Preprocessing

preprocessing.dendrogram(adata, cluster_header, *, tl_kwargs={}, pl_kwargs={}, save=False, figsize=None, output_folder='', outputfilename_suffix='')

Generating a dendrogram from the AnnData object.

Parameters

adata: AnnData
Annotated data matrix.

cluster_header: str
Column in adata.obs storing cell annotation. Passed into scanpy’s dendrogram as groupby.

tl_kwargs: dict
Additional parameters to pass to sc.tl.dendrogram.

pl_kwargs: dict
Additional parameters to pass to sc.pl.dendrogram.

save: bool | str (default: False)
Whether to save plot in output_folder. If string, choose the type of file to save as (‘png’(default), ‘svg’, ‘pdf).

figsize: tuple (default: (12, 2))
figure.figsize for plt.rc_context.

output_folder: str (default: “”)
Output folder. Created if doesn’t exist.

outputfilename_suffix: str (default: “”)
Suffix for all output files.

Returns

does not return anything. Adds adata.uns[“dendrogram_{cluster_header}”] to passed in adata.

preprocessing.prep_medians(adata, cluster_header, use_mean=False, positive_genes_only=True, plot=False)

Calculating the median expression matrix. Subsetting adata if positive_genes_only = True.

Parameters

adata: AnnData
Annotated data matrix.

cluster_header: str
Column in adata.obs storing cell annotation.

use_mean: bool (default: False)
Whether to use the mean (vs median) for minimum gene expression threshold.

positive_genes_only: bool (default: True)
Whether to subset AnnData to only have genes with median/mean expression greater than 0.

Returns

adata: AnnData: AnnData with median expression values stored in adata.varm[“medians_{cluster_header}”].

preprocessing.get_medians(adata, cluster_header, use_mean=False)

Calculating the median (mean) expression per gene for each cluster_header.

Parameters

adata: AnnData
Annotated data matrix.

cluster_header: str
Column in adata.obs storing cell annotation.

use_mean: bool (default: False)
Whether to use the mean (vs median) for minimum gene expression threshold.

Returns

cluster_medians: pd.DataFrame: Gene-by-cluster median (mean) expression dataframe.

preprocessing.prep_binary_scores(adata, cluster_header, medians_header='medians_')

Calculating the binary scores of each gene per cluster_header.

Parameters

adata: AnnData
Annotated data matrix.

cluster_header: str
Column in adata.obs storing cell annotation.

medians_header: str (default: “medians_{cluster_header}”)
Key in adata.varm storing median expression matrix.

Returns

adata: AnnData: AnnData with binary scores stored in adata.varm[“binary_scores_{cluster_header}”].
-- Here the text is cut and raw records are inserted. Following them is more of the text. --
theorem execAll_pollsOf_button (ps : List (Bool × Word)) (s : State) :
    ∃ t, execAll (pollsOf ps) s = .next t ∧ t.button = pollButtons ps s.button :=
  execAll_pollsOf ps s

/-- Two buttons have the same snapshot exactly if they differ in `prev_state` at most. -/
theorem snapshot_eq_iff (b c : Button) : snapshot b = snapshot c ↔
    b.fsm = c.fsm ∧ b.state = c.state ∧ b.toggle = c.toggle ∧ b.onStart = c.onStart ∧ b.offStart = c.offStart ∧
      b.confirmMs = c.confirmMs ∧ b.timeoutMs = c.timeoutMs := by
  simp only [snapshot, Button.mk.injEq]
  tauto

/-- A poll reads its button's snapshot only. -/
theorem pollButton_congr {b c : Button} (raw : Bool) (now : Word) (h : snapshot b = snapshot c) :
    pollButton raw now b = pollButton raw now c := by
  rw [pollButton, h, pollButton]

theorem snapshot_pollButtons_of_not_moves {ps : List (Bool × Word)} {b : Button}
    (h : ∀ p ∈ ps, ¬ moves p.1 p.2 b) : snapshot (pollButtons ps b) = snapshot b := by
  induction ps generalizing b with
  | nil => rfl
  | cons p rest ih =>
      obtain ⟨hp, hrest⟩ := List.forall_mem_cons.mp h
      rw [pollButtons_cons, pollButton_of_not_moves hp]
      exact ih (b := snapshot b) hrest

theorem not_moves_of_undecided_on {ps : List (Bool × Word)} {b : Button} (hfsm : b.fsm = .debouncingOn)
    (h : undecided b.onStart b.confirmMs b.timeoutMs ps) : ∀ p ∈ ps, ¬ moves p.1 p.2 b := by
  intro p hp
  rw [moves_debouncingOn_iff hfsm, not_lt]
  exact h p hp

theorem not_moves_of_undecided_off {ps : List (Bool × Word)} {b : Button} (hfsm : b.fsm = .debouncingOff)
    (h : undecided b.offStart b.timeoutMs b.confirmMs ps) : ∀ p ∈ ps, ¬ moves p.1 p.2 b := by
  intro p hp
  rw [moves_debouncingOff_iff hfsm, not_lt]
  exact h p hp

section
variable {a c : Word} {ps : List (Bool × Word)} {b : Button}

/-- R128, R219: T1 and undecided polls leave a debouncing episode that began at T1's time. -/
theorem snapshot_activation_episode (hfsm : b.fsm = .off) (h : undecided a b.confirmMs b.timeoutMs ps) :
    snapshot (pollButtons ((true, a) :: ps) b) = snapshot { b with fsm := .debouncingOn, onStart := a } := by
  rw [pollButtons_cons, pollButton_of_takesT1 ⟨hfsm, rfl⟩]
  exact snapshot_pollButtons_of_not_moves (not_moves_of_undecided_on rfl h)

/-- R133, R219: the mirror image after T4. -/
theorem snapshot_deactivation_episode (hfsm : b.fsm = .on) (h : undecided a b.timeoutMs b.confirmMs ps) :
    snapshot (pollButtons ((false, a) :: ps) b) = snapshot { b with fsm := .debouncingOff, offStart := a } := by
  rw [pollButtons_cons, pollButton_of_takesT4 ⟨hfsm, rfl⟩]
  exact snapshot_pollButtons_of_not_moves (not_moves_of_undecided_off rfl h)

theorem activation_confirmed (hfsm : b.fsm = .off) (h : undecided a b.confirmMs b.timeoutMs ps)
    (hover : b.confirmMs.toNat < (elapsed c a).toNat) :
    pollButtons ((true, a) :: ps ++ [(true, c)]) b =
      { b with fsm := .on, state := true, toggle := !b.toggle, prevState := b.state, onStart := a } := by
  rw [pollButtons_append, pollButtons_cons, pollButtons_nil,
    pollButton_congr true c (snapshot_activation_episode hfsm h), pollButton_of_takesT2 ⟨rfl, rfl, hover⟩]
  rfl

theorem deactivation_confirmed (hfsm : b.fsm = .on) (h : undecided a b.timeoutMs b.confirmMs ps)
    (hover : b.confirmMs.toNat < (elapsed c a).toNat) :
    pollButtons ((false, a) :: ps ++ [(false, c)]) b =
      { b with fsm := .off, state := false, prevState := b.state, offStart := a } := by
  rw [pollButtons_append, pollButtons_cons, pollButtons_nil,
    pollButton_congr false c (snapshot_deactivation_episode hfsm h), pollButton_of_takesT5 ⟨rfl, rfl, hover⟩]
  rfl

end

/-- Settles O29: undecided polls leave the episode as it began, so the confirming poll confirms. -/
theorem bouncesDoNotRestartTheEpisode : Obligations.BouncesDoNotRestartTheEpisode := by
  intro s a c ps hover
  refine ⟨fun hfsm hps => ?activation, fun hfsm hps => ?deactivation⟩
  case activation =>
    obtain ⟨t, ht, hbutton⟩ := execAll_pollsOf_button ((true, a) :: ps ++ [(true, c)]) s
    rw [activation_confirmed hfsm hps hover] at hbutton
    exact ⟨t, ht, by simp [hbutton]⟩
  case deactivation =>
    obtain ⟨t, ht, hbutton⟩ := execAll_pollsOf_button ((false, a) :: ps ++ [(false, c)]) s
    rw [deactivation_confirmed hfsm hps hover] at hbutton
    exact ⟨t, ht, by simp [hbutton]⟩

/-- Polls with an asserted sample at these times. -/
def held (ws : List Word) : List (Bool × Word) := ws.map fun w => (true, w)

theorem undecided_held {ws : List Word} {a whenTrue : Word} (whenFalse : Word)
    (h : ∀ w ∈ ws, (elapsed w a).toNat ≤ whenTrue.toNat) : undecided a whenTrue whenFalse (held ws) := by
  simpa [undecided, held] using h

theorem snapshot_held_on (ws : List Word) {b : Button} (hfsm : b.fsm = .on) :
    snapshot (pollButtons (held ws) b) = snapshot b :=
  snapshot_pollButtons_of_not_moves (by simp [held, moves_on_iff hfsm])

/-- Settles O28: up to the threshold the episode is undecided, the poll past it confirms, and in `On` asserted polls
stay. -/
theorem heldPressConfirmsOnce : Obligations.HeldPressConfirmsOnce := by
  intro s a c early late hfsm hearly hover
  have hund := undecided_held s.button.timeoutMs hearly
  constructor
  · obtain ⟨t, ht, hbutton⟩ := execAll_pollsOf_button ((true, a) :: held early) s
    have hepisode := snapshot_activation_episode hfsm hund
    rw [← hbutton, snapshot_eq_iff] at hepisode
    obtain ⟨hfsm', hstate, htoggle, -⟩ := hepisode
    exact ⟨t, ht, hfsm', hstate, htoggle⟩
  · have hlist : (a :: early ++ c :: late).map (fun w => (true, w))
        = ((true, a) :: held early ++ [(true, c)]) ++ held late := by simp [held]
    obtain ⟨t, ht, hbutton⟩ := execAll_pollsOf_button (((true, a) :: held early ++ [(true, c)]) ++ held late) s
    rw [pollButtons_append, activation_confirmed hfsm hund hover] at hbutton
    have hlate := snapshot_held_on late (b := { s.button with
      fsm := .on, state := true, toggle := !s.button.toggle, prevState := s.button.state, onStart := a }) rfl
    rw [← hbutton, snapshot_eq_iff] at hlate
    obtain ⟨hfsm', hstate, htoggle, -⟩ := hlate
    exact ⟨t, hlist ▸ ht, hfsm', hstate, htoggle⟩

/-- R141: a rejected bounce leaves its start time and nothing else. -/
theorem snapshot_bounce {x : Bounce} {b : Button} (hfsm : b.fsm = .off)
    (h : bounceRejected b.confirmMs b.timeoutMs x) :
    snapshot (pollButtons (bouncePolls x) b) = snapshot { b with fsm := .off, onStart := x.start } := by
  obtain ⟨hund, hover⟩ := h
  rw [bouncePolls, pollButtons_append, pollButtons_cons,
    pollButton_congr false x.rejected (snapshot_activation_episode hfsm hund),
    pollButton_of_takesT3 ⟨rfl, rfl, hover⟩]
  refine snapshot_pollButtons_of_not_moves fun p hp => ?_
  obtain ⟨w, -, rfl⟩ := List.mem_map.mp hp
  rw [moves_off_iff rfl]
  exact Bool.false_ne_true

theorem bounces_keep {xs : List Bounce} {b : Button} (hfsm : b.fsm = .off)
    (h : ∀ x ∈ xs, bounceRejected b.confirmMs b.timeoutMs x) :
    (pollButtons (xs.flatMap bouncePolls) b).fsm = .off ∧
      (pollButtons (xs.flatMap bouncePolls) b).state = b.state ∧
      (pollButtons (xs.flatMap bouncePolls) b).toggle = b.toggle := by
  induction xs generalizing b with
  | nil => exact ⟨hfsm, rfl, rfl⟩
  | cons x xs ih =>
      obtain ⟨hx, hxs⟩ := List.forall_mem_cons.mp h
      obtain ⟨hfsm', hstate, htoggle, -, -, hconfirm, htimeout⟩ := (snapshot_eq_iff _ _).mp (snapshot_bounce hfsm hx)
      rw [List.flatMap_cons, pollButtons_append, ← hstate, ← htoggle]
      exact ih hfsm' (by rwa [hconfirm, htimeout])

/-- Settles O30: each bounce leaves the machine in `Off` as it found it but for `on_start`. -/
theorem rejectedBouncesNeverConfirm : Obligations.RejectedBouncesNeverConfirm := by
  intro xs s hfsm h
  obtain ⟨t, ht, hbutton⟩ := execAll_pollsOf_button (xs.flatMap bouncePolls) s
  exact ⟨t, ht, hbutton ▸ bounces_keep hfsm h⟩

/-- T3 and T5, the two ways into `Off`, need a de-asserted sample. -/
theorem pollButton_asserted_ne_off {b : Button} (now : Word) (h : b.fsm ≠ .off) :
    (pollButton true now b).fsm ≠ .off := by
  obtain ⟨-, heq⟩ | ⟨-, heq⟩ | ⟨⟨-, hraw, -⟩, -⟩ | ⟨-, heq⟩ | ⟨⟨-, hraw, -⟩, -⟩ | ⟨-, heq⟩ | ⟨-, heq⟩ :=
    pollButton_cases true now b
  case inr.inr.inl => cases hraw
  case inr.inr.inr.inr.inl => cases hraw
  all_goals simp [heq, h]

theorem pollButtons_held_ne_off {ws : List Word} {b : Button} (h : b.fsm ≠ .off) :
    (pollButtons (held ws) b).fsm ≠ .off := by
  induction ws generalizing b with
  | nil => exact h
  | cons w ws ih => exact ih (pollButton_asserted_ne_off w h)

/-- Settles O31: no asserted poll enters `Off`. -/
theorem assertedSamplesNeverReject : Obligations.AssertedSamplesNeverReject := by
  intro ws s h
  obtain ⟨t, ht, hbutton⟩ := execAll_pollsOf_button (held ws) s
  exact ⟨t, ht, hbutton ▸ pollButtons_held_ne_off h⟩

theorem countPolls_cons (test : Button → Bool → Word → Bool) (p : Bool × Word) (ps : List (Bool × Word))
    (b : Button) :
    countPolls test (p :: ps) b = (test b p.1 p.2).toNat + countPolls test ps (pollButton p.1 p.2 b) := by
  cases h : test b p.1 p.2 <;> simp [countPolls, h]

theorem countPolls_congr {test test' : Button → Bool → Word → Bool}
    (htest : ∀ b raw now, coupled b = true → test b raw now = test' b raw now) (ps : List (Bool × Word))
    {b : Button} (hb : coupled b = true) : countPolls test ps b = countPolls test' ps b := by
  induction ps generalizing b with
  | nil => rfl
  | cons p rest ih => rw [countPolls_cons, countPolls_cons, htest b _ _ hb, ih (coupled_pollButton _ _ hb)]

theorem toNat_xor (x y : Bool) : (x ^^ y).toNat = (x.toNat + y.toNat) % 2 := by
  cases x <;> cases y <;> rfl

theorem toggle_pollButtons (ps : List (Bool × Word)) (b : Button) :
    (pollButtons ps b).toggle.toNat = (b.toggle.toNat + countPolls activates ps b) % 2 := by
  induction ps generalizing b with
  | nil => exact (Nat.mod_eq_of_lt (Bool.toNat_lt b.toggle)).symm
  | cons p rest ih =>
      rw [pollButtons_cons, ih, pollButton_toggle, toNat_xor, countPolls_cons]
      omega

/-- One poll's share of the balance of activations and deactivations. -/
theorem state_pollButton_balance {b : Button} (raw : Bool) (now : Word) (hb : coupled b = true) :
    (pollButton raw now b).state.toNat + (deactivates b raw now).toNat
      = b.state.toNat + (activates b raw now).toNat := by
  obtain ⟨ha, hd, hs, hs'⟩ | ⟨ha, hd, hs, hs'⟩ | ⟨ha, hd, hs'⟩ := pollButton_state_cases raw now hb <;> simp [*]

/-- The activations lead the deactivations by what `state` has gained. -/
theorem state_pollButtons_balance (ps : List (Bool × Word)) {b : Button} (hb : coupled b = true) :
    (pollButtons ps b).state.toNat + countPolls deactivates ps b
      = b.state.toNat + countPolls activates ps b := by
  induction ps generalizing b with
  | nil => rfl
  | cons p rest ih =>
      have hfirst := state_pollButton_balance p.1 p.2 hb
      have hrest := ih (coupled_pollButton p.1 p.2 hb)
      rw [pollButtons_cons, countPolls_cons, countPolls_cons]
      omega

/-- Settles O26: each poll flips `toggle` by T2 only, shows an edge by T2 and T5 only, and moves `state` by them only. -/
theorem toggleIsTheParityOfActivations : Obligations.ToggleIsTheParityOfActivations := by
  intro ps s hreset
  have hcoupled : coupled s.button = true := by rw [hreset]; exact coupled_atReset _ _
  have hstate : s.button.state = false := by rw [hreset]; rfl
  have htoggle : s.button.toggle = false := by rw [hreset]; rfl
  obtain ⟨t, ht, hbutton⟩ := execAll_pollsOf_button ps s
  have hbalance := state_pollButtons_balance ps hcoupled
  have hbound := Bool.toNat_le (pollButtons ps s.button).state
  rw [hstate, Bool.toNat_false] at hbalance
  refine ⟨t, ht, ?parity, countPolls_congr (fun _ => risesAfter_eq_activates) ps hcoupled,
    countPolls_congr (fun _ => fallsAfter_eq_deactivates) ps hcoupled, by omega, by omega⟩
  rw [hbutton, toggle_pollButtons, htoggle, Bool.toNat_false, Nat.zero_add]

end Sys2Proof.Machine
end

section
/-! The bytes of each encoder operation, written out (42_protocol_encoder.md R151 to R155). -/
preprocessing.plot_varm(adata, varm_key, nonzero=False, scale=None, figsize=(6, 4), show=True, save=False, output_folder='')

Plotting histogram of median expression per gene per cluster.

Parameters:

adata: AnnData
Annotated data matrix.

varm_key: str
Key in adata.varm storing calculated medians or binary scores.

nonzero: bool
Whether to remove zeros from histogram.

scale: str
How to scale the y-axis.

figsize: tuple
Width and height of plot.

show: bool
Whether to show the plot.

save: bool | str (default: False)
Whether to save plot. If string, choose the type of file to save as (“png”, “svg”, “pdf”).

output_folder: str (default: “”)
Output folder for output files.

Returns:

fig: matplotlib.pyplot.figure: Histogram of adata.varm[varm_key]

preprocessing.spaceTx_genefilter(adata, lower_percentile=0.1, upper_percentile=0.99, min_txLength=700, species='human', species_dict=None, gencode_folder='gencode_annotation')

Filtering genes for spatial gene probe panel design.

Parameters

adata: AnnData
Annotated data matrix.

lower_percentile: float (default: 0.1)
Lower quartile percentile to filter non-0 median gene expression.

upper_percentile: float (default: 0.99)
Upper quartile percentile to filter non-0 median gene expression.

min_txLength: int (default: 700)
Minimum transcript length.

species: [“human”, “mouse”, “other”] (default: “human”)
Species relating to gencode_annotation.

Returns

adata: AnnData: Subset AnnData based on lower_percentile, upper_percentile, min_txLength.